Molekul hormon memasuki jaringan melalui membran plasma secara difusi pasif
pada jaringan target, kemudian berikatan dengan reseptor steroid. Kompleks ini
mengalami perubahan bentuk, kemudian menuju nukleus dan berikatan dengan
kromatin. Ikatan ini menstimulasi transkripsi RNA dan sintesis protein spesifik.
Induksi sintesis protein ini merupakan efek fisiologis steroid. Pada beberapa
jaringan, misalnya hepar, hormon steroid merangsang transkripsi dan sintesis
protein spesifik; pada jaringan lain, misalnya sel limfoid dan fibroblas hormon
steroid merangsang sintesis protein yang sifatnya menghambat atau toksik
terhadap sel-sel limfoid, hal ini menimbulkan efek katabolik.1,4
Gambar 2. Mekanisme kerja glukokortikoid.4
Metabolisme kortikosteroid sintetis sama dengan kortikosteroid alami.
Kortisol (hydrocortison) memiliki berbagai efek fisiologis, termasuk regulasi
metabolisme perantara, fungsi kardiovaskuler, pertumbuhan, dan imunitas.
Sintesis dan sekresinya diregulasi secara ketat oleh sistem saraf pusat yang sangat
sensitif terhadap umpan balik negatif yang ditimbulkan oleh kortisol dalam
sirkulasi dan glukokortikoid eksogen (sintetis). Pada orang dewasa normal,
kortisol disekresi sebanyak 10-20 mg setiap hari. Pada plasma, kortisol terikat
dengan protein dalam sirkulasi. Dalam kondisi normal sekitar 90% berikatan
dengan globulin-α2 (CBG/ corticosteroid-binding globulin), sedangkan sisanya
sekitar 5-10% terikat lemah atau bebas dan tersedia untuk digunakan langsung
pada sel target. Jika kadar kortisol dalam plasma melebihi 20-30%, CBG menjadi
jenuh dan konsentrasi kortisol bebas bertambah dengan cepat. Kortikosteroid
sintetis seperti dexametason, lebih banyak berikatan dengan albumin daripada
CBG.4
Waktu paruh kortisol dalam sirkulasi normalnya sekitar 60-90 menit, waktu
paruh dapat meningkat apabila hydrocortisone (prefarat farmasi kortisol)
diberikan dalam jumlah besar, atau pada saat terjadi stres, hipotiroidisme, atau
penyakit hati. Hanya 1% kortisol diekskresi melalui urin sebagai kortisol bebas,
sekitar 20% kortisol diubah menjadi kortison di ginjal dan jaringan lain dengan
reseptor mineralokortikoid sebelum mencapai hati. Perubahan struktur kimia
sangat mempengaruhi kecepatan absorpsi, mula kerja dan lama kerja juga
mempengaruhi afinitas terhadap reseptor dan ikatan protein. Prednison adalah
prodrug yang dengan cepat diubah menjadi prednisolon bentuk aktifnya dalam
tubuh.4
2.2.1 Anti inflamasi
Kortisol dan analog sintetiknya dapat mencegah atau menekan timbulnya
gejala inflamasi akibat radiasi, infeksi, zat kimia, mekanik, atau alergen. Secara
mikroskopik obat ini menghambat fenomena inflamasi dini yaitu edema, deposit
fibrin, dilatasi kapiler, migrasi leukosit ke tempat radang dan aktivitas fagositosis.

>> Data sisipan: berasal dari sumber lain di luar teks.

-- ==== Sys2Proof/Certificates/Slice0/Obligations.lean ====
section
/-! DEFINITION. The statements for the provers. Where a statement speaks of `settle`, it says what the offers between
blocks come to, taken first in, first out (log 5); "no offer waits" is the state between commands of every run (log 5).
-/

open Sys2Proof Sys2Proof.Machine

/-! ### The queue and power -/

/-- STEP. The command at the front of the queue is run on the state with the queue's rest; on an empty queue the part
idles (the model's choice, log 1). -/
def Obligations.StepRunsTheFrontCommand : Prop :=
  (∀ (s : State) (c : Instr) (rest : List Instr), s.pending = c :: rest → step s = exec c (s.setPending rest)) ∧
    ∀ s : State, s.pending = [] → step s = .next s

/-- POWER_ON, in every state: port units, mode controller and the nine other blocks start with the values their
chapters give, their copies of one another's values among them, the classes are read from the strap pairs, and the
20 ms of emergency-stop release begin if the line is inactive. The model's choices: the commands that wait stay
(log 1), the receiver starts with no byte, count 0 and no error (log 17), the main broom's settings are the arms'
(log 15), and the copies of ground speed and path that no table lists start at 0 (log 11). -/
def Obligations.PowerOnStartsThePart : Prop :=
  ∀ (x : Straps) (r : LinkRate) (active : Bool) (s : State),
    ∃ t : State, exec (.powerOn x r active) s = .next t ∧ t.rate = r ∧ t.pending = s.pending ∧ t.offers = [] ∧
      (∀ p, ∃ straps, straps = (match p with | .s0 => x.s0 | .s1 => x.s1 | .s2 => x.s2) ∧
        t.port p =
          { receiver := ⟨.hunting, [], 0, false⟩, slot := none, overrun := false, errorCount := 0, state := .healthy,
            recoveryRun := 0,
            authority := (match straps.a, straps.b with
              | false, false => .operator
              | false, true => .route
              | true, false => .engine
              | true, true => .service),
            subscriptions := 0, notices := [], lostMarker := false, buffer := none, transmitter := .idle }) ∧
      (t.mc.mode = .halted ∧ t.mc.estopAsserted = true ∧ t.mc.estopLine = active ∧
        t.mc.estopTimer = (if active then none else some 20) ∧ t.mc.haltTrip = false ∧ t.mc.time = 0 ∧
        t.mc.lastChange = 0 ∧ t.mc.lastCause = .powerOn ∧ (∀ d, t.mc.claims.get d = ⟨none, 0⟩) ∧
        t.mc.limits = ⟨3000, 1500, 8000, 6000, 400, 150⟩ ∧ t.mc.softLock = false ∧ t.mc.hardLock = false ∧
        t.mc.armL = .stowed ∧ t.mc.armR = .stowed ∧ t.mc.main = .up) ∧
      ((∀ i, t.scanner.roleMap.get i = ⟨none, 0, 1000⟩) ∧ t.scanner.scanList = [⟨0, 0⟩] ∧ t.scanner.period = 10 ∧
        t.scanner.staleLimit = 50 ∧ t.scanner.state = .stopped ∧ t.scanner.continuous = false ∧
        t.scanner.periodTimer = none ∧ t.scanner.live = [] ∧ t.scanner.published = [] ∧ t.scanner.scanNumber = 0 ∧
        t.scanner.publishTime = 0 ∧ t.scanner.stale = true ∧ t.scanner.staleTimer = none ∧ t.scanner.hold = none) ∧
      ((∀ i, t.monitor.windows.get i = ⟨0, 4095, .notice, 0⟩) ∧
        (∀ i, t.monitor.assignments.get i = ⟨none, .inside, false, 0, 0⟩) ∧
        t.monitor.outputs = ⟨0, false, false, false, false⟩) ∧
      (t.pulse.motorPpm = 320 ∧ t.pulse.groundPpm = 160 ∧ t.pulse.window = 50 ∧ t.pulse.lossTime = 400 ∧
        t.pulse.motorSpeed = 0 ∧ t.pulse.direction = .none ∧ t.pulse.groundSpeed = 0 ∧ t.pulse.status = .present ∧
        t.pulse.source = .ground ∧ t.pulse.path = 0 ∧ t.pulse.remainder = 0 ∧ t.pulse.slip = 0 ∧
        t.pulse.regainRun = 0 ∧ t.pulse.forwardCount = 0 ∧ t.pulse.reverseCount = 0 ∧ t.pulse.groundCount = 0 ∧
        t.pulse.windowTimer = 50 ∧ t.pulse.lastEdge = 0 ∧ t.pulse.lossTimer = some 400) ∧
      ((∀ i, t.selector.rows.get i =
          ⟨false, 0, 0, 0, 0, 0, 0, 0, 0, [.travel, .main, .armL, .armR, .water], .none⟩) ∧
        (∀ i : Fin 16, t.selector.zones.get i =
          ⟨false, 0, 0, if i.val < 12 then none else some 16777215⟩) ∧
        t.selector.sharedMask = 16777215 ∧ t.selector.queue = [] ∧ t.selector.zoneProfile = 0 ∧
        t.selector.active = 0 ∧ t.selector.pinned = false ∧ t.selector.lastCode = none ∧ t.selector.path = 0 ∧
        t.selector.advance = 0) ∧
      (t.budget.reserve = 400 ∧ t.budget.source = .fallback ∧ t.budget.lastReporter = none ∧
        t.budget.leaseExpiry = none ∧ t.budget.derate = 0 ∧ t.budget.ceiling = 400 ∧
        t.budget.coefficients = ⟨100, 100, 500, 600, 200, 400, 50, 1000⟩ ∧
        ∀ c, (t.budget.rows.get c).offered = 0 ∧ (t.budget.rows.get c).demand = 0 ∧
          (t.budget.rows.get c).grant = 0 ∧ (t.budget.rows.get c).rank = consumerNumber c + 1 ∧
          (t.budget.rows.get c).state = .full ∧ (t.budget.rows.get c).holdExpiry = none ∧
          (t.budget.rows.get c).floor = if c = .travel then 0 else 50) ∧
      (t.governor.settings = ⟨200, 600, 1200, 500, 20⟩ ∧ t.governor.map = ⟨0, 0, 0⟩ ∧ t.governor.request = 0 ∧
        t.governor.leaseExpiry = none ∧ t.governor.state = .standstill ∧ t.governor.target = 0 ∧
        t.governor.command = 0 ∧ t.governor.liftForReverse = false ∧ t.governor.liftWait = none ∧
        t.governor.reverseBlocked = false ∧ t.governor.cutLevel = 0 ∧ t.governor.slipWindow = none ∧
        t.governor.rampTimer = none ∧ t.governor.driveFwd = 0 ∧ t.governor.driveRev = 0 ∧ t.governor.demand = 0 ∧
        t.governor.copies =
          { mode := .halted, fwdCap := 3000, revCap := 1500, transportCap := 8000, speedCap := 0, ct := 100, cg := 100,
            grant := 0, grade := none, stale := true, stopTravel := false, motorSpeed := 0, direction := .none,
            groundSpeed := 0, slip := 0, ground := .present,
            implements := ⟨.stowed, .stowed, .up, false, false, false, false, false⟩ }) ∧
      ((∀ y, (t.sequencer.arm y).settings = ⟨4000, 3, 700, 400⟩ ∧ (t.sequencer.arm y).state = .stowed ∧
          (t.sequencer.arm y).command = .auto ∧ (t.sequencer.arm y).attempts = 0 ∧
          (t.sequencer.arm y).timer = none ∧ (t.sequencer.arm y).motion = none ∧
          (t.sequencer.arm y).fault = none ∧ (t.sequencer.arm y).outcomes = [] ∧ (t.sequencer.arm y).swing = 0 ∧
          (t.sequencer.arm y).broom = 0 ∧ (t.sequencer.arm y).press = 0 ∧ (t.sequencer.arm y).lift = false ∧
          (t.sequencer.arm y).demand = 0 ∧ (t.sequencer.arm y).position = none ∧
          (t.sequencer.arm y).pressure = none ∧ (t.sequencer.arm y).reach = 0 ∧
          (t.sequencer.arm y).row = ⟨0, .full⟩ ∧ (t.sequencer.arm y).liftFailed = false) ∧
        t.sequencer.main.settings = ⟨4000, 3, 700, 400⟩ ∧ t.sequencer.main.demand = 0 ∧
        t.sequencer.main.row = ⟨0, .full⟩ ∧ t.sequencer.main.liftFailed = false ∧ t.sequencer.mode = .halted ∧
        t.sequencer.stale = true ∧ t.sequencer.liftArms = false ∧ t.sequencer.liftForReverse = false ∧
        t.sequencer.pressTarget = 0 ∧ t.sequencer.mainRpm = 0 ∧ t.sequencer.sideRpm = 0 ∧
        t.sequencer.armsUsed = .none ∧ t.sequencer.armPressMax = 6000 ∧ t.sequencer.mainRpmMax = 400 ∧
        t.sequencer.sideRpmMax = 150 ∧ t.sequencer.cm = 500 ∧ t.sequencer.cb = 600 ∧
        t.sequencer.main.state = .up ∧ t.sequencer.main.command = .auto ∧ t.sequencer.main.timer = none ∧
        t.sequencer.main.fault = none ∧ t.sequencer.main.broom = 0 ∧ t.sequencer.main.lift = false ∧
        t.sequencer.regTimer = none) ∧
      (t.water.settings = ⟨800, 0, 50, 150⟩ ∧ (∀ i, t.water.associations.get i = .none) ∧ t.water.enable = true ∧
        t.water.exclusion = 0 ∧ t.water.state = .off ∧ t.water.tankEmpty = false ∧ t.water.eligible = 0 ∧
        t.water.wanted = 0 ∧ t.water.allowed = 0 ∧ t.water.demand = 0 ∧ t.water.autoCut = false ∧
        t.water.sprayed = 0 ∧ t.water.wetUntil = 0 ∧ t.water.primeTimer = none ∧ t.water.pump = 0 ∧
        t.water.nozzles = 0 ∧ t.water.prime = false ∧
        t.water.copies =
          { mode := .halted, groups := 0, dose := 0, cw := 200, row := ⟨0, .full⟩, tankLevel := none,
            cutWater := false, groundSpeed := 0, ground := .present, path := 0, advance := 0, armL := .stowed,
            armR := .stowed, main := .up, failed := 0, primeFailed := false }) ∧
      (t.chain.requested = 0 ∧ t.chain.wanted = 0 ∧ t.chain.loaded = 0 ∧ t.chain.prevLoaded = 0 ∧ t.chain.echo = 0 ∧
        t.chain.fault = 0 ∧ (∀ i, t.chain.counts.get i = 0) ∧ t.chain.failed = 0 ∧ t.chain.waiting = false ∧
        t.chain.shifting = false ∧ t.chain.timer = 20)

/-! ### Station ports (01) -/

/-- RECEIVER_READY takes HUNTING to READY; START_BIT discards a character in HUNTING, begins a frame in READY, and
adds a byte in RECEIVING, of which the first 37 are stored and all are counted. Nothing else changes. -/
def Obligations.ReceiverFollowsTheLine : Prop :=
  ∀ (p : Port) (data : Byte) (parity stop : Bool) (s : State),
    (exec (.receiverReady p) s =
      .next (s.setPort p
        { s.port p with
          receiver :=
            { (s.port p).receiver with
              state := if (s.port p).receiver.state = .hunting then .ready else (s.port p).receiver.state } })) ∧
    ((s.port p).receiver.state = .hunting → exec (.startBit p data parity stop) s = .next s) ∧
    ((s.port p).receiver.state = .ready →
      exec (.startBit p data parity stop) s =
        .next (s.setPort p { s.port p with receiver := ⟨.receiving, [data], 1, badCharacter data parity stop⟩ })) ∧
    ((s.port p).receiver.state = .receiving →
      exec (.startBit p data parity stop) s =
        .next (s.setPort p
          { s.port p with
            receiver :=
              { state := .receiving
                bytes := if (s.port p).receiver.bytes.length < 37 then (s.port p).receiver.bytes ++ [data]
                  else (s.port p).receiver.bytes
                count := (s.port p).receiver.count + 1
                errors := (s.port p).receiver.errors || badCharacter data parity stop } }))

/-- FRAME_END outside RECEIVING changes nothing; with the receive slot occupied the frame is discarded unevaluated and
the overrun flag is set, and nothing else changes. A request on a CUT_OFF port is neither acted on nor answered;
one that finds the receive slot occupied is lost, and sets the overrun flag. -/
def Obligations.RequestIsLostWhenThePortCannotTakeIt : Prop :=
  (∀ (p : Port) (s : State),
    ((s.port p).receiver.state ≠ .receiving → exec (.frameEnd p) s = .next s) ∧
    ((s.port p).receiver.state = .receiving → (s.port p).slot.isSome = true →
      exec (.frameEnd p) s =
        .next (s.setPort p { s.port p with receiver := ⟨.ready, [], 0, false⟩, overrun := true }))) ∧
  ∀ (c : Instr) (s : State) (p : Port) (k : RequestKind) (tag : Byte), c.request = some (p, k, tag) →
    ((s.port p).state = .cutOff → exec c s = .next s) ∧
    ((s.port p).state ≠ .cutOff → (s.port p).slot.isSome = true →
      exec c s = .next (s.setPort p { s.port p with overrun := true }))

Selain itu juga dapat menghambat manifestasi inflamasi yang telah lanjut yaitu
proliferasi kapiler dan fibroblast, pengumpulan kolagen dan pembentukan
sikatriks. Hal ini karena efeknya yang besar terhadap konsentrasi, distribusi dan
fungsi leukosit perifer dan juga disebabkan oleh efek supresinya terhadap
cytokyne dan chemokyne imflamasi serta mediator inflamasi lipid dan glukolipid
lainnya. Inflamasi, tanpa memperhatikan penyebabnya, ditandai dengan
ekstravasasi dan infiltrasi leukosit kedalam jaringan yang mengalami inflamasi.

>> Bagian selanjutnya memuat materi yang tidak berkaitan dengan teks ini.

/-! ### `State.setWater` -/

@[simp] theorem State.setWater_rate (s : State) (x : Water) : (s.setWater x).rate = s.rate := rfl
@[simp] theorem State.setWater_ports (s : State) (x : Water) : (s.setWater x).ports = s.ports := rfl
@[simp] theorem State.setWater_mc (s : State) (x : Water) : (s.setWater x).mc = s.mc := rfl
@[simp] theorem State.setWater_scanner (s : State) (x : Water) : (s.setWater x).scanner = s.scanner := rfl
@[simp] theorem State.setWater_monitor (s : State) (x : Water) : (s.setWater x).monitor = s.monitor := rfl
@[simp] theorem State.setWater_pulse (s : State) (x : Water) : (s.setWater x).pulse = s.pulse := rfl
@[simp] theorem State.setWater_selector (s : State) (x : Water) : (s.setWater x).selector = s.selector := rfl
@[simp] theorem State.setWater_budget (s : State) (x : Water) : (s.setWater x).budget = s.budget := rfl
@[simp] theorem State.setWater_governor (s : State) (x : Water) : (s.setWater x).governor = s.governor := rfl
@[simp] theorem State.setWater_sequencer (s : State) (x : Water) : (s.setWater x).sequencer = s.sequencer := rfl
@[simp] theorem State.setWater_water (s : State) (x : Water) : (s.setWater x).water = x := rfl
@[simp] theorem State.setWater_chain (s : State) (x : Water) : (s.setWater x).chain = s.chain := rfl
@[simp] theorem State.setWater_offers (s : State) (x : Water) : (s.setWater x).offers = s.offers := rfl
@[simp] theorem State.setWater_pending (s : State) (x : Water) : (s.setWater x).pending = s.pending := rfl
@[simp] theorem State.setWater_same (s : State) : s.setWater s.water = s := rfl

/-! ### `State.setChain` -/

@[simp] theorem State.setChain_rate (s : State) (x : Chain) : (s.setChain x).rate = s.rate := rfl
@[simp] theorem State.setChain_ports (s : State) (x : Chain) : (s.setChain x).ports = s.ports := rfl
@[simp] theorem State.setChain_mc (s : State) (x : Chain) : (s.setChain x).mc = s.mc := rfl
@[simp] theorem State.setChain_scanner (s : State) (x : Chain) : (s.setChain x).scanner = s.scanner := rfl
@[simp] theorem State.setChain_monitor (s : State) (x : Chain) : (s.setChain x).monitor = s.monitor := rfl
@[simp] theorem State.setChain_pulse (s : State) (x : Chain) : (s.setChain x).pulse = s.pulse := rfl
@[simp] theorem State.setChain_selector (s : State) (x : Chain) : (s.setChain x).selector = s.selector := rfl
@[simp] theorem State.setChain_budget (s : State) (x : Chain) : (s.setChain x).budget = s.budget := rfl
@[simp] theorem State.setChain_governor (s : State) (x : Chain) : (s.setChain x).governor = s.governor := rfl
@[simp] theorem State.setChain_sequencer (s : State) (x : Chain) : (s.setChain x).sequencer = s.sequencer := rfl
@[simp] theorem State.setChain_water (s : State) (x : Chain) : (s.setChain x).water = s.water := rfl
@[simp] theorem State.setChain_chain (s : State) (x : Chain) : (s.setChain x).chain = x := rfl
@[simp] theorem State.setChain_offers (s : State) (x : Chain) : (s.setChain x).offers = s.offers := rfl
@[simp] theorem State.setChain_pending (s : State) (x : Chain) : (s.setChain x).pending = s.pending := rfl
@[simp] theorem State.setChain_same (s : State) : s.setChain s.chain = s := rfl

/-! ### `State.setOffers` -/

@[simp] theorem State.setOffers_rate (s : State) (x : List Offer) : (s.setOffers x).rate = s.rate := rfl
@[simp] theorem State.setOffers_ports (s : State) (x : List Offer) : (s.setOffers x).ports = s.ports := rfl
@[simp] theorem State.setOffers_mc (s : State) (x : List Offer) : (s.setOffers x).mc = s.mc := rfl
@[simp] theorem State.setOffers_scanner (s : State) (x : List Offer) : (s.setOffers x).scanner = s.scanner := rfl
@[simp] theorem State.setOffers_monitor (s : State) (x : List Offer) : (s.setOffers x).monitor = s.monitor := rfl
@[simp] theorem State.setOffers_pulse (s : State) (x : List Offer) : (s.setOffers x).pulse = s.pulse := rfl
@[simp] theorem State.setOffers_selector (s : State) (x : List Offer) : (s.setOffers x).selector = s.selector := rfl
@[simp] theorem State.setOffers_budget (s : State) (x : List Offer) : (s.setOffers x).budget = s.budget := rfl
@[simp] theorem State.setOffers_governor (s : State) (x : List Offer) : (s.setOffers x).governor = s.governor := rfl
@[simp] theorem State.setOffers_sequencer (s : State) (x : List Offer) : (s.setOffers x).sequencer = s.sequencer := rfl
@[simp] theorem State.setOffers_water (s : State) (x : List Offer) : (s.setOffers x).water = s.water := rfl
@[simp] theorem State.setOffers_chain (s : State) (x : List Offer) : (s.setOffers x).chain = s.chain := rfl
@[simp] theorem State.setOffers_offers (s : State) (x : List Offer) : (s.setOffers x).offers = x := rfl
@[simp] theorem State.setOffers_pending (s : State) (x : List Offer) : (s.setOffers x).pending = s.pending := rfl
@[simp] theorem State.setOffers_same (s : State) : s.setOffers s.offers = s := rfl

Peristiwa tersebut diperantarai oleh serangkaian interaksi yang komplek dengan
molekul adhesi sel, khususnya yang berada pada sel endotel dan dihambat oleh
glukokortikoid. Sesudah pemberian dosis tunggal glukokortikoid dengan masa
kerja pendek, konsentrasi neutrofil meningkat , sedangkan limfosit, monosit,
eosinofil, dan basofil dalam sirkulasi berkurang jumlahnya. Perubahan maksimal
terjadi dalam 6 jam dan menghilang setelah 24 jam. Peningkatan neutrofil tersebut
disebabkan oleh peningkatan aliran masuk ke dalam darah dari sum-sum tulang
dan penurunan migrasi dari pembuluh darah, sehingga menyebabkan penurunan
jumlah sel pada tempat inflamasi.4
Glukokortikoid juga menghambat fungsi makrofag jaringan dan sel.
Kemampuan sel tersebut untuk bereaksi terhadap antigen dan mitogen diturunkan.
Efek terhadap makrofag tersebut terutama dengan membatasi kemampuannya
untuk memfagosit dan membunuh mikroorganisme serta menghasilkan tumor
nekrosis factor-a, interleukin-1, metalloproteinase dan activator plasminogen.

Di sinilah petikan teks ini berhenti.